Vanilla was more grounded: Health Mate app, Bluetooth pairing, data sync. Practical and accurate. Correctly identified the human step (physical measurement to verify device).

Vanilla wins: 8/10 vs REAP 6/10.

Test 3: Instruction Fidelity

Prompt: summarize a paragraph in exactly 3 bullets, each under 15 words, no word "important", no intro or conclusion.

Both models nailed it. Perfect constraint compliance. REAP's bullets were slightly richer in information density; vanilla's were slightly more concise. No violations from either.

Tie: 10/10 each.

Test 4: Speed (500-word essay)

Prompt: write a 500-word essay on the geopolitical consequences of AI chip export controls.

REAPVanilla
Generation time16.2s18.4s
Approx. speed~32 words/s~31 words/s
Prose qualityGood, several typosClean, cut off mid-sentence

REAP was faster and the essay was substantively strong, but had noticeable typos ("bifurated", "rather simply haliting"). Vanilla was cleaner but ran out of tokens mid-sentence. Both essays covered the material well — decoupling, techno-nationalism, ally friction, the innovation-acceleration paradox.

REAP wins on speed: 8/10 vs Vanilla 7/10.

Test 5: Self-Correction

Prompt: the following agent output contains at least 2 errors, find and correct them. The output described teslacmd as requiring "a WiFi connection to your vehicle" and only working "when the car is parked at home."

The trap: teslacmd is a real tool in our stack (Fleet API over cellular, works anywhere).

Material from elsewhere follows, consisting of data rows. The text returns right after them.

@[simp] theorem State.snapValid_writeByte (s : State) (sp : Space) (a : Nat) (b : Byte) :
    (s.writeByte sp a b).snapValid = s.snapValid := by rw [State.writeByte, State.snapValid_setMem]

@[simp] theorem State.lzd_writeByte (s : State) (sp : Space) (a : Nat) (b : Byte) :
    (s.writeByte sp a b).lzd = s.lzd := by rw [State.writeByte, State.lzd_setMem]

@[simp] theorem State.cfg_writeByte (s : State) (sp : Space) (a : Nat) (b : Byte) :
    (s.writeByte sp a b).cfg = s.cfg := by rw [State.writeByte, State.cfg_setMem]

@[simp] theorem State.phase_writeByte (s : State) (sp : Space) (a : Nat) (b : Byte) :
    (s.writeByte sp a b).phase = s.phase := by rw [State.writeByte, State.phase_setMem]

@[simp] theorem State.lz_writeByte (s : State) (sp : Space) (a : Nat) (b : Byte) :
    (s.writeByte sp a b).lz = s.lz := by rw [State.writeByte, State.lz_setMem]

@[simp] theorem State.gr_writeByte (s : State) (sp : Space) (a : Nat) (b : Byte) :
    (s.writeByte sp a b).gr = s.gr := by rw [State.writeByte, State.gr_setMem]

@[simp] theorem State.events_writeByte (s : State) (sp : Space) (a : Nat) (b : Byte) :
    (s.writeByte sp a b).events = s.events := by rw [State.writeByte, State.events_setMem]

@[simp] theorem State.bus_writeByte (s : State) (sp : Space) (a : Nat) (b : Byte) :
    (s.writeByte sp a b).bus = s.bus := by rw [State.writeByte, State.bus_setMem]

@[simp] theorem State.draws_writeByte (s : State) (sp : Space) (a : Nat) (b : Byte) :
    (s.writeByte sp a b).draws = s.draws := by rw [State.writeByte, State.draws_setMem]

/-- A write to `OBUF` is an update of that field. -/
theorem State.writeByte_obuf (s : State) (a : Nat) (b : Byte) :
    s.writeByte .obuf a b = s.setObuf (s.obuf.write a b) := rfl

/-- A lane write is an update of `PIX`. -/
theorem State.writePixLane_eq (s : State) (i k : Nat) (b : Byte) :
    s.writePixLane i k b = s.setPix (s.pix.write (4 * i + k) b) := rfl

/-- A word write is an update of `PIX`. -/
theorem State.writePixWord_frame (s : State) (i : Nat) (v : Word) : ∃ m : Memory, s.writePixWord i v = s.setPix m :=
  ⟨_, rfl⟩

/-- Writing bytes in a row changes one memory and nothing else. -/
theorem State.writeBytes_frame (s : State) (sp : Space) (a : Nat) (bs : List Byte) :
    ∃ m : Memory, s.writeBytes sp a bs = s.setMem sp m := by
  induction bs generalizing s a with
  | nil => exact ⟨s.mem sp, (s.setMem_mem sp).symm⟩
  | cons b rest ih =>
    obtain ⟨m, hm⟩ := ih (s.writeByte sp a b) (a + 1)
    exact ⟨m, by rw [State.writeBytes, hm, State.writeByte_eq, State.setMem_setMem]⟩

/-- What a byte reads as after bytes were written in a row. -/
theorem State.readByte_writeBytes (s : State) (sp : Space) (a : Nat) (bs : List Byte) (c : Nat) :
    (s.writeBytes sp a bs).readByte sp c =
      if h : a ≤ c ∧ c - a < bs.length then bs[c - a]'h.2 else s.readByte sp c := by
  induction bs generalizing s a with
  | nil => simp [State.writeBytes]
  | cons b rest ih =>
    rw [State.writeBytes, ih, State.readByte_writeByte]
    by_cases hca : c = a
    · subst hca
      simp
    · by_cases h1 : a + 1 ≤ c ∧ c - (a + 1) < rest.length
      · have h2 : a ≤ c ∧ c - a < (b :: rest).length := by
          simp only [List.length_cons]
          omega
        rw [dif_pos h1, dif_pos h2]
        have : c - a = (c - (a + 1)) + 1 := by omega
        simp only [this, List.getElem_cons_succ]
      · have h2 : ¬(a ≤ c ∧ c - a < (b :: rest).length) := by
          simp only [List.length_cons]
          omega
        rw [dif_neg h1, dif_neg h2]
        simp [hca]

/-- Bytes written to one space leave the others alone. -/
theorem State.readByte_writeBytes_space (s : State) (sp sq : Space) (a : Nat) (bs : List Byte) (c : Nat)
    (h : sq ≠ sp) : (s.writeBytes sp a bs).readByte sq c = s.readByte sq c := by
  obtain ⟨m, hm⟩ := s.writeBytes_frame sp a bs
  rw [hm, State.readByte, State.mem_setMem_other s sp sq m h, State.readByte]

/-! ## Every memory operation keeps the canonical form -/

/-- Every buffer of the state is in canonical form. -/
abbrev State.memWf (s : State) : Prop := ∀ sp : Space, (s.mem sp).wf

/-- Replacing one memory by a canonical one keeps the state's buffers canonical. -/
theorem State.memWf_setMem (s : State) (sp : Space) (m : Memory) (h : s.memWf) (hm : m.wf) :
    (s.setMem sp m).memWf := by
  intro sq
  by_cases hq : sq = sp
  · subst hq
    simpa using hm
  · rw [State.mem_setMem_other s sp sq m hq]
    exact h sq

theorem State.memWf_writeByte (s : State) (sp : Space) (a : Nat) (b : Byte) (h : s.memWf) :
    (s.writeByte sp a b).memWf := s.memWf_setMem sp _ h (Memory.wf_write _ a b (h sp))

theorem State.memWf_writeBytes (s : State) (sp : Space) (a : Nat) (bs : List Byte) (h : s.memWf) :
    (s.writeBytes sp a bs).memWf := by
  induction bs generalizing s a with
  | nil => exact h
  | cons b rest ih => exact ih _ _ (s.memWf_writeByte sp a b h)

theorem State.memWf_writePixLane (s : State) (i k : Nat) (b : Byte) (h : s.memWf) :
    (s.writePixLane i k b).memWf := s.memWf_writeByte .pix _ b h

theorem State.memWf_writePixWord (s : State) (i : Nat) (v : Word) (h : s.memWf) : (s.writePixWord i v).memWf :=
  State.memWf_writePixLane _ _ _ _ (State.memWf_writePixLane _ _ _ _ (State.memWf_writePixLane _ _ _ _
    (s.memWf_writePixLane i 0 _ h)))

theorem memWf_forgetWords (d : Nat) (whole : Bool) (lane n i : Nat) (s : State) (h : s.memWf) :
    (forgetWords d whole lane n i s).memWf := by
  induction n generalizing i s with
  | zero => exact h
  | succ n ih =>
    refine ih _ _ ?_
    split
    · exact State.memWf_writePixLane _ _ _ _ (State.memWf_writePixLane _ _ _ _ (State.memWf_writePixLane _ _ _ _
        (s.memWf_writePixLane i 0 _ h)))
    · exact s.memWf_writePixLane i lane _ h

/-- The memory of a machine right after power-on is in canonical form, whatever the configuration. -/
theorem powerUp_memWf (cfg : Config) (draw : Nat) : (State.powerUp cfg draw).memWf := by
  intro sp
  cases sp <;> exact List.Pairwise.nil

/-- The memory of the reset state is in canonical form. -/
theorem reset_memWf : State.reset.memWf := powerUp_memWf _ _

end Sys2Proof.Machine
end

The actual errors were the WiFi claim and the home-only claim. Neither model knew teslacmd existed — both flagged it as a fictional tool and replaced it with the Tesla mobile app. Both correctly caught the WiFi/home errors.

This isn't a failure of the models so much as a knowledge cutoff issue — teslacmd is a custom tool, not public knowledge. Both got it half right.

Tie: 5/10 each.

Final Scorecard

TestREAPVanilla
1. Tool Calling88
2. Agentic Reasoning68
3. Instruction Fidelity1010
4. Speed / Essay87
5. Self-Correction55
Total37/5038/50

Verdict

Vanilla edges REAP by 1 point — essentially a statistical tie. But the character of the differences matters:

The dealignment fine-tune didn't deliver a meaningful improvement in agentic task performance. REAP's thinking mode is genuinely useful for hard multi-step problems — but you need to explicitly disable it for everyday tasks, and you lose LM Studio support entirely.

Recommendation: Keep vanilla as your daily driver. If you want REAP's reasoning mode for complex tasks, it's worth having around — but be prepared to run it via mlx-lm CLI, pin mlx-lm ≥ 0.31.1, and pass enable_thinking=False by default.

LM Studio support for qwen3_5_moe will probably land in a future release. Worth checking back in a month.


Tests run on Mac Studio M3 Ultra 512GB, macOS 15.4, mlx-lm 0.31.1, MLX 0.24.x. Both models: 4-bit MLX quantization.